FIG. 4 shows XAS and XMCD spectra of iron oxide nanoparticles 22nm in diameter, and two reference phase materials γ -Fe for comparison2O3And Fe3O4XAS and XMCD spectra of (a); the curve shows that the spinel lattice structures of the resulting nanoparticles and the reference material therein are almost identical, differing by about 1%, in terms of the cubic lattice constant. (γ -Fe) obtained according to XAS and XMCD data2O3)1-x(Fe3O4)xQuantitative calculations were made for the composition of the form of iron oxide nanoparticles, where the diameter of the synthesized nanoparticles was 22nm when x ═ 1.00, thus indicating that the synthesized nanoparticles of 22nm were of pure magnetite.
Example 7: synthesis of monodisperse manganese oxide nanoparticles
Monodisperse, cubic manganese oxide (MnO) nanoparticles of 12nm diameter were synthesized according to the present invention using a similar method as described in example 2 above; to a solution containing 10 grams of dehydrated 1-octene was added 1.24 grams of manganese oleate under an inert atmosphere, and the resulting mixture was heated to 320 ℃ and aged at reflux temperature for 1 hour to form brownish black colloidal manganese nanoparticles.

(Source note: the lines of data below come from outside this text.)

-- ==== Sys2Proof/Config.lean ====
section
/-! DEFINITION. What an implementation fixes and the spec leaves open: opaque constants and functions without a body, so
that no proof can rest on a value of one. -/

namespace Sys2Proof

/-- A value that the spec leaves open; the state's counter `fresh` picks a new one each time. -/
opaque Config.freeValue : Nat → BitVec 64

/-- The way that LA's pseudo-LRU replacement evicts from a full set (R21 names no variant): from the order in which the four ways were
last used, which of the three that were not used last. -/
opaque Config.pseudoLru : List Nat → Nat

/-- SHA-384 of a byte string, as a number of 384 bits (R331, R403); a hash function that the spec names and does not define. -/
opaque Config.sha384 : List Nat → Nat

/-- ECDSA P-384 verification under a public key (R331): the signed bytes and the signature bytes. -/
opaque Config.verifySig : (key : List Nat) → (message : List Nat) → (signature : List Nat) → Bool

/-- AES-GCM decryption of an image under the image key IK (R406): the plain bytes, or nothing where the tag fails. -/
opaque Config.decryptImage : (ik : Nat) → (cipher : List Nat) → Option (List Nat)

/-- The security block's random 64-byte challenge number `n` (R408). -/
opaque Config.challenge : Nat → List Nat

/-- Where the sequence number stands in the 8-byte header of a crosslink frame, modulo 5, and what the header holds beside it (R32): per
byte, number and slot. -/
opaque Config.crosslinkSeqAt : Nat

opaque Config.crosslinkHeader : (byte seq slot : Nat) → Nat

/-- SHA-384 of the failure-analysis key in the boot ROM (R405). -/
opaque Config.analysisKey : Nat

/-- The boot ROM version that a die names in HELLO (R327): 0 the host die, 1 LA, 2 LB. -/
opaque Config.bootRomVersion : Nat → Nat

/-- The revision of a die (R327, R468): 0 the host die, 1 LA, 2 LB, 3 PD0, 4 PD1. -/
opaque Config.dieRevision : Nat → Nat

/-- What a register shows of the world outside at an instant, where no command of the table brings it (a supply voltage, a current, a
link's state): per die (0 LA, 1 LB, 2 the host die), register number, index and instant. -/
opaque Config.measured : (die reg index instant : Nat) → BitVec 64

/-- What a host core reads of a system register whose content the spec gives for the cores of a logic die only (R80): per core, index
and instant. -/
opaque Config.hostSystem : (core index instant : Nat) → BitVec 64

/-- Where host cores HC1 to HC3 start when HC0 releases them (R333 names no address): per core and instant. -/
opaque Config.hostCoreStart : (core instant : Nat) → Nat

/-- The factory coefficient of a converter (R468), per logic die and register index. -/
opaque Config.factoryCoefficient : (die index : Nat) → BitVec 64

/-- The log record of a source that the power-down sequence kept from being raised (R392, R439): per source, which of the codes 0x0200 to
0x0202 it has, and its data. -/
opaque Config.suppressedRecord : (source : Nat) → Nat

/-- How long FRST is high before the comparators act on it, in ns above 1.0 µs, modulo 501 (R395). -/
opaque Config.frstFilter : Nat

/-- The rounding of the seconds of TTL left (R420): per instant. -/
opaque Config.ttlRounding : (instant : Nat) → Nat

/-- The DETAIL of an event of the host collector (R312 gives none): per source, what raised it, and instant. -/
opaque Config.hostDetail : (source argument instant : Nat) → Nat

end Sys2Proof
end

Fig. 10 shows TEM pictures of cubic manganese oxide nanoparticles synthesized according to the present invention at 12nm, showing that the diameter of the nanoparticles is very uniform.
FIG. 11 is a powder X-ray diffraction pattern (XRD) of cubic manganese oxide nanoparticles 12nm in diameter illustrating the synthesis of face centered cubic (fcc) MnO nanoparticles using the method of example 7 below.

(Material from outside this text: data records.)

-- ==== Sys2Proof/Machine/Reg.lean ====
section
/-! DEFINITION. The registers of the device: one name per register family of the spec's register tables, where each
family lies (R464-R471), and its fields with their access types and reset values (R9). Written from the register
tables of spec/02, 06-18. An instance of a family is a register name and an index; a family with two or three indices
(LMP_ASPa_w, PE_PROGe_b_w) counts them in one, the last index fastest. -/

namespace Sys2Proof.Machine

/-- Access types of register fields (R9). -/
inductive Acc where
  | rw | ro | w1c | w1s | wo | rc | rwf | rwl
  deriving DecidableEq, Repr

/-- Which die's address space holds a register: a logic die's own blocks, the region of the power die that it
controls, or the host die's BAR0. -/
inductive Place where
  | logic | power | host
  deriving DecidableEq, Repr

/-- One field of a register: bits hi..lo, its access type and its reset value. -/
structure FieldDef where
  hi : Nat
  lo : Nat
  acc : Acc
  reset : Nat
  deriving DecidableEq, Repr

/-- Where a register family lies and what it holds. `dims` lists (count, stride in bytes) of each index. -/
structure Layout where
  place : Place
  base : Nat
  dims : List (Nat × Nat)
  fields : List FieldDef
  deriving DecidableEq, Repr

/-- Every register family of the two logic dies, the power dies and the host die. Names are the spec's, without the
index letters; HFC_, HSTL_, HDBG_ and HBIST_ are the host die's blocks of those names. -/
inductive Reg where
  | FOLD_CTRL
  | FOLD_PERIOD
  | FOLD_OFFSET
  | FOLD_BUDGET
  | FOLD_MISS_TOL
  | FOLD_NUMBER
  | FOLD_STATUS
  | FOLD_EXEC
  | FOLD_COUNTS
  | FOLD_PAIR_PEND
  | FOLD_PAIR_DISC
  | FOLD_ALIGN_ERR
  | FOLD_SNAP_LEASE
  | FOLD_SNAP_CHECK
  | FOLD_SNAP_RELEASE
  | FOLD_SNAP_CFG
  | FOLD_SNAP_STATUS
  | FOLD_SNAP_LAST
  | SI_CTRL
  | SI_FILT
  | SI_RAW
  | SI_CHG
  | SI_IRQEN
  | SI_WAKE
  | SI_TSUM
  | SI_FEMIS
  | SI_GRP
  | SI_AICFG
  | SI_CFG
  | SI_STAT
  | SI_TPCHK
  | SI_CNT
  | TP_CTRL
  | TP_SUM
  | TP_CFG
  | TP_PER
  | TP_STAT
  | TP_CNT
  | SO_CTRL
  | SO_TCFG
  | SO_CMD
  | SO_SUM
  | SO_SHORT
  | SO_HELD
  | SO_CROOK
  | SO_CROOKCNT
  | SO_GRP
  | SO_CFG
  | SO_STAT
  | SO_CNT
  | SO_SIGCFG
  | SO_SIGSTAT
  | LMP_CTRL
  | LMP_DISP
  | LMP_PROOF
  | LMP_SUM
  | LMP_NBSHORT
  | LMP_TCFG
  | LMP_ADEF
  | LMP_FLASH
  | LMP_GRP
  | LMP_CFG
  | LMP_LIM
  | LMP_STAT
  | LMP_MEAS
  | LMP_OSCFG
  | LMP_OSLIM
  | LMP_OSSTAT
  | LMP_ASP
  | PE_CTRL
  | PE_LVL
  | PE_CFG
  | PE_STAT
  | PE_VECLO
  | PE_VECHI
  | PE_PROG
  | MX_CTRL
  | MX_CFG
  | MX_STAT
  | MX_NBSHORT
  | MX_FRAME
  | MX_FB
  | ADC_CTRL
  | ADC_SWTRIG
  | ADC_URG
  | ADC_CALCMD
  | ADC_CALSTAT
  | ADC_CFG
  | ADC_STAT
  | ADC_QSTAT
  | ADC_POP
  | ADC_SLCNT
  | ADC_SEQ
  | ADC_LAST
  | ADC_CAL
  | ADC_COEF
  | FC_CTRL
  | FC_LSCFG
  | FC_QUIET
  | FC_RECCFG
  | FC_RECCNT
  | FC_RECLAST
  | FC_LSCNT
  | FC_ECCCNT
  | FC_RECS
  | FC_RECA
  | FC_RECB
  | FC_RECT
  | FC_RECN
  | FC_ACT
  | FC_SEEN
  | FC_FORCE
  | FC_FORCEW
  | FC_CLASS
  | HSTL_CTRL
  | HSTL_CFG
  | HSTL_STAT
  | HSTL_CNT
  | HSTL_DL_IMG
  | HSTL_DL_PAR
  | HSTL_DL_CMD
  | HSTL_DL_STAT
  | HSTL_TALLY
  | HSTL_VERDA
  | HSTL_VERDB
  | HSTL_REQ_CMD
  | HSTL_REQ_ADDR
  | HSTL_REQ_DATA
  | HSTL_REQ_STAT
  | HSTL_RSPD_A
  | HSTL_RSPD_B
  | HSTL_RXRING
  | HSTL_RXPTR
  | HSTL_TXRING
  | HSTL_TXPTR
  | HSTL_MIR_BASE
  | HSTL_MIR_CFG
  | HSTL_MIR_HEAD
  | HSTL_MIR_STAT
  | BB_CTRL
  | BB_CFG
  | BB_VCT
  | BB_CELLMAC
  | BB_CELLPER
  | BB_AS
  | BB_ASSTAT
  | BB_CNT
  | BB_PORT
  | BB_QBV
  | BB_PCNT
  | BB_GCL
  | BB_PSF
  | BB_PSM
  | BB_TXC
  | BB_TXMAC
  | BB_RXC
  | VCT_CTRL
  | VCT_CFG
  | VCT_CELL
  | VCT_POL
  | VCT_CSEED
  | VCT_STAT
  | VCT_CFOLD
  | VCT_LATE
  | VCT_LOST
  | VCT_TMIS
  | VCT_CNT
  | VCT_EVT
  | VCT_PEER
  | VCT_TLIST
  | VCT_TXC
  | VCT_RXC
  | VCT_RXT
  | VCT_RXZ
  | VCT_RXS
  | PWR_CTRL
  | PWR_STAT
  | PWR_PL
  | PWR_WAKE
  | PWR_SAVE
  | PWR_RST
  | PWR_CNT
  | PWR_DOM
  | PWR_HCTRL
  | PWR_HSTAT
  | PWR_HPL
  | PWR_HWAKE
  | PWR_HWAKET
  | PWR_HRTC
  | PWR_FREP
  | PWR_HDOM
  | SEC_LC
  | SEC_KREV
  | SEC_ARB
  | SEC_UID
  | SEC_OTPCMD
  | SEC_OTPSTAT
  | SEC_KSTAGE
  | SEC_KEY
  | HDBG_CTRL
  | HDBG_STAT
  | HDBG_SCOPEREQ
  | HDBG_CHAL
  | HDBG_RESP
  | GT_CTRL
  | GT_TBASE
  | GT_IEN
  | GT_CFG
  | GT_CNT
  | GT_CMP0
  | GT_CMP1
  | GT_TOP
  | GT_STAT
  | GT_SNAP
  | GT_CAP
  | CK_OWN
  | CK_CFG
  | CK_POLY
  | CK_INIT
  | CK_XOR
  | CK_EXP
  | CK_RES
  | CK_STAT
  | CK_DMA
  | LOG_STAT
  | LOG_HCTRL
  | LOG_HBASE
  | LOG_HSIZE
  | LOG_HHEAD
  | LOG_HTAIL
  | LOG_HTHR
  | LOG_HSTAT
  | BIST_CTRL
  | BIST_STAT
  | BIST_LAST
  | BIST_LTIME
  | BIST_CNT
  | BIST_SLFUSE
  | BIST_REP
  | BIST_FUSE
  | STL_STAT
  | STL_CNT
  | STL_VERD
  | STL_TALLY
  | DBG_STAT
  | DBG_BKPT
  | HFC_CTRL
  | HFC_QUIET
  | HFC_RECCNT
  | HFC_ECCCNT
  | HFC_RECS
  | HFC_RECA
  | HFC_RECB
  | HFC_RECT
  | HFC_RECN
  | HFC_ACT
  | HFC_SEEN
  | HFC_FORCE
  | HFC_FORCEW
  | HFC_CLASS
  | BIST_HSTAT
  | HBIST_REP
  | PWR_PDCTRL
  | PWR_PDID
  | PWR_PDSTAT
  | PWR_PDDOM
  | SI_FE
  | SI_CPL
  | TP_DRV
  | SO_SW
  | SO_SENS
  | SO_CROOKPD
  | LMP_STG
  | LMP_STS
  | LMP_OSAFE
  | LMP_OSR
  | MX_LINE
  | MX_COL
  | MX_DRVSTAT
  | ADC_AFE
  | ADC_AIFLT
  | ADC_FACT
  | BIST_PDSTAT
  | BIST_PDSLF
  | BIST_PDREP
  | BIST_PDFUSE
  deriving DecidableEq, Repr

Example 8: synthesis of monodisperse cobalt oxide (CoO) nanoparticles
According to the present invention, cobalt oxide (CoO) nanoparticles in the form of bullets were synthesized using a method similar to that described above in example 2; 1.25 grams of cobalt oleate were added to a solution containing 10 grams of dehydrated 1-octene under an inert atmosphere, and the resulting mixture was heated to 320 ℃ and aged at reflux temperature for 1 hour to form gray-brown colloidal cobalt oxide nanoparticles. For cobalt oxide, it is known that it has intrinsic crystal anisotropy, and cobalt oxide nanoparticles preferably grow along the c-axis.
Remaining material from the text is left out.